- Task statement -
Transcribe, verbatim, every line from the start of the entries through the line that contains "R148, R164, R173. -/"; include both boundary lines and omit all others.
[Supplied records]
-- ==== Sys2Proof/Certificates/Slice0/Obligations.lean ====
section
/-! DEFINITION. The statements for the provers. -/

section Obligations

open Sys2Proof Sys2Proof.Machine

/-- For every command c, queue rest and state s: step at s with c at the front of its queue answers what exec
answers for c at s with the rest as its queue; on an empty queue the step answers the state unchanged. -/
def Obligations.StepRunsTheFrontCommand : Prop :=
  ∀ (c : Instr) (rest : List Instr) (s : State),
    step { s with pending := c :: rest } = exec c { s with pending := rest } ∧
      step { s with pending := [] } = .next { s with pending := [] }

/-- For every command and every state, exec answers a next state (never a fault or a refusal), and the queue of
waiting commands in it is the one it was given. -/
def Obligations.CommandsLeaveTheQueueAlone : Prop :=
  ∀ (i : Instr) (s : State), Leads i s fun t => t.pending = s.pending

/-- With the plant supply absent, every command except POWER_RETURN_START, CALENDAR_TICK and BACKUP_CELL_FAILURE
answers the state unchanged. Rules: R1, R153. -/
def Obligations.NothingMovesWithoutSupply : Prop :=
  ∀ (i : Instr) (s : State), s.powered = false →
    match i with
    | .powerReturnStart _ => True
    | .calendarTick => True
    | .backupCellFailure => True
    | i => exec i s = .next s

/-- For every state whose notice queue holds at most 32 notices, whose run log holds at most 24 records and
whose alarm table holds forty records, if a step answers a next state, the same holds of that state. Rules:
R148, R164, R173. -/
def Obligations.StepsKeepTheTablesBounded : Prop :=
  ∀ (s t : State), s.TablesBounded → step s = .next t → t.TablesBounded

/-- For every state in which the plant mode is PROTECT exactly while the BPD is OPEN, else GENERATOR while the
machine is ONLINE, else MAINS while mains is QUALIFIED, else BATTERY, and AC available is QUALIFIED or ONLINE,
every step that answers a next state leads to a state of which the same holds. If besides the stage is DISCHARGE
exactly in BATTERY and PROTECT, EQUALIZE or TEST only in MAINS, a test in flight exactly in TEST and an equalize
RUNNING exactly in EQUALIZE, the step keeps that too. Rules: R15, R17, R45, R48, R50, R66, R71. -/
def Obligations.StepsKeepTheModeDerived : Prop :=
  ∀ (s t : State), s.ModeDerived → step s = .next t → t.ModeDerived ∧ (s.StageFits → t.StageFits)

/-- For every state whose working copies keep disconnect < shed < bus-low < float < absorb <= equalize <
bus-high, test-hold < test-end, shed < test-end < bus-low and Rm <= budget, and would keep them when the store
write in flight completes, every step that answers a next state leads to a state of which the same holds; starts
that find damaged groups are among the steps. Rules: R184, R191, R192, R193, R194. -/
def Obligations.StepsKeepTheSettingsOrdered : Prop :=
  ∀ (s t : State), s.SettingsOrdered → step s = .next t → t.SettingsOrdered

/-- For every state whose year, month, day, hour, minute and second lie in the ranges of the calendar record
(the day within the days of the month) and whose weekday is that of the date counted from SATURDAY 2000-01-01,
every step that answers a next state leads to a state of which the same holds. Rules: R152, R153, R155, R156,
R163. -/
def Obligations.StepsKeepTheCalendarLegal : Prop :=
  ∀ (s t : State), s.CalendarLegal → step s = .next t → t.CalendarLegal

/-- For every state whose store holds no initial charge above 100 % in any group 0 that can come into force, and
whose string records have accounts of at most 100 times the recorded capacity and residues strictly between
-36000 and 36000, every step that answers a next state leads to a state of which the same holds. Rules: R22,
R24, R25, R35, R36, R43. -/
def Obligations.StepsKeepTheAccountsBounded : Prop :=
  ∀ (s t : State), s.AccountsBounded → step s = .next t → t.AccountsBounded

/-- For every state in which, once the table is evaluated, a record is in GONE_UNSEEN only if its working
latching setting is on, every step that answers a next state leads to a state of which the same holds. Rules:
R167, R171, R179. -/
def Obligations.StepsHonourTheLatching : Prop :=
  ∀ (s t : State), s.LatchingHonoured → step s = .next t → t.LatchingHonoured

/-- For every state with twelve slot records and link records whose running list holds exactly the STARTING and
RUNNING slots and whose standby queue holds exactly the STANDBY slots, neither holding a slot twice, and whose
swap is of two of the twelve slots, every step that answers a next state leads to a state of which the same
holds. If besides the standby queue stands in ascending order of run hours, the lower slot number first between
equal hours, the step keeps that too; and so it does if besides the two slots of a swap are different members of
the running list and its phase is OVERLAP exactly while the incoming slot is RUNNING. Rules: R87, R88, R105,
R107, R108, R109, R111, R113. -/
def Obligations.StepsKeepTheRosterPlaced : Prop :=
  ∀ (s t : State), s.RosterPlaced → step s = .next t → t.RosterPlaced ∧ (s.QueueOrdered → t.QueueOrdered) ∧
    (s.SwapPlaced → t.SwapPlaced)

/-- State.reset has bounded tables, a derived mode and a stage that fits it, ordered settings, a legal calendar,
bounded accounts, honoured latching, a placed roster, an ordered queue and a placed swap. Rules: R15, R45, R87,
R88, R152, R167, R173, R192. -/
def Obligations.ResetMeetsTheInvariants : Prop :=
  State.reset.TablesBounded ∧ State.reset.ModeDerived ∧ State.reset.StageFits ∧ State.reset.SettingsOrdered ∧
    State.reset.CalendarLegal ∧ State.reset.AccountsBounded ∧ State.reset.LatchingHonoured ∧
    State.reset.RosterPlaced ∧ State.reset.QueueOrdered ∧ State.reset.SwapPlaced

/-- POWER_RETURN_START in every state (with the supply standing it is a loss and a return, the model's choice,
log 9), RESET_PIN_START with the supply present, and RESTART_WARM_START with the supply present and the reply to
a RESTART being sent (log 27), each answer a next state that is Started: kind by the check marker, mode BATTERY
or PROTECT, stage DISCHARGE, contactors kept or closed, roster empty, links UNHEARD, records kept or cleared,
START at the head of the queue, each group loaded from its image if that is good and else with its defaults, but
with its defaults and marked damaged where the order of groups 1 and 2, or of 0 and 3, would be broken (for two
good images the model's choice, log 52), the mode table from its first good copy, station address read, receiver
DEAF, and the rest of Started. RESTART_WARM_START with no such reply being sent leaves the state unchanged.
Rules: R1, R17, R71, R86, R113, R126, R151, R163, R180, R184, R198, R207. -/
def Obligations.StartsBringTheirState : Prop :=
  ∀ (p : Pins) (s : State),
    Leads (.powerReturnStart p) s (Started .supplyReturned p s) ∧
      (s.powered = true → Leads (.resetPinStart p) s (Started .resetPin p s)) ∧
      (s.powered = true → s.link.restartDue = true → s.link.reply ≠ none →
        Leads (.restartWarmStart p) s (Started .restart p s)) ∧
      (s.powered = true → s.link.restartDue = false ∨ s.link.reply = none →
        exec (.restartWarmStart p) s = .next s)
[/Supplied records]
- Answer to the exercise -
-- ==== Sys2Proof/Certificates/Slice0/Obligations.lean ====
section
/-! DEFINITION. The statements for the provers. -/

section Obligations

open Sys2Proof Sys2Proof.Machine

/-- For every command c, queue rest and state s: step at s with c at the front of its queue answers what exec
answers for c at s with the rest as its queue; on an empty queue the step answers the state unchanged. -/
def Obligations.StepRunsTheFrontCommand : Prop :=
  ∀ (c : Instr) (rest : List Instr) (s : State),
    step { s with pending := c :: rest } = exec c { s with pending := rest } ∧
      step { s with pending := [] } = .next { s with pending := [] }

/-- For every command and every state, exec answers a next state (never a fault or a refusal), and the queue of
waiting commands in it is the one it was given. -/
def Obligations.CommandsLeaveTheQueueAlone : Prop :=
  ∀ (i : Instr) (s : State), Leads i s fun t => t.pending = s.pending

/-- With the plant supply absent, every command except POWER_RETURN_START, CALENDAR_TICK and BACKUP_CELL_FAILURE
answers the state unchanged. Rules: R1, R153. -/
def Obligations.NothingMovesWithoutSupply : Prop :=
  ∀ (i : Instr) (s : State), s.powered = false →
    match i with
    | .powerReturnStart _ => True
    | .calendarTick => True
    | .backupCellFailure => True
    | i => exec i s = .next s

/-- For every state whose notice queue holds at most 32 notices, whose run log holds at most 24 records and
whose alarm table holds forty records, if a step answers a next state, the same holds of that state. Rules:
R148, R164, R173. -/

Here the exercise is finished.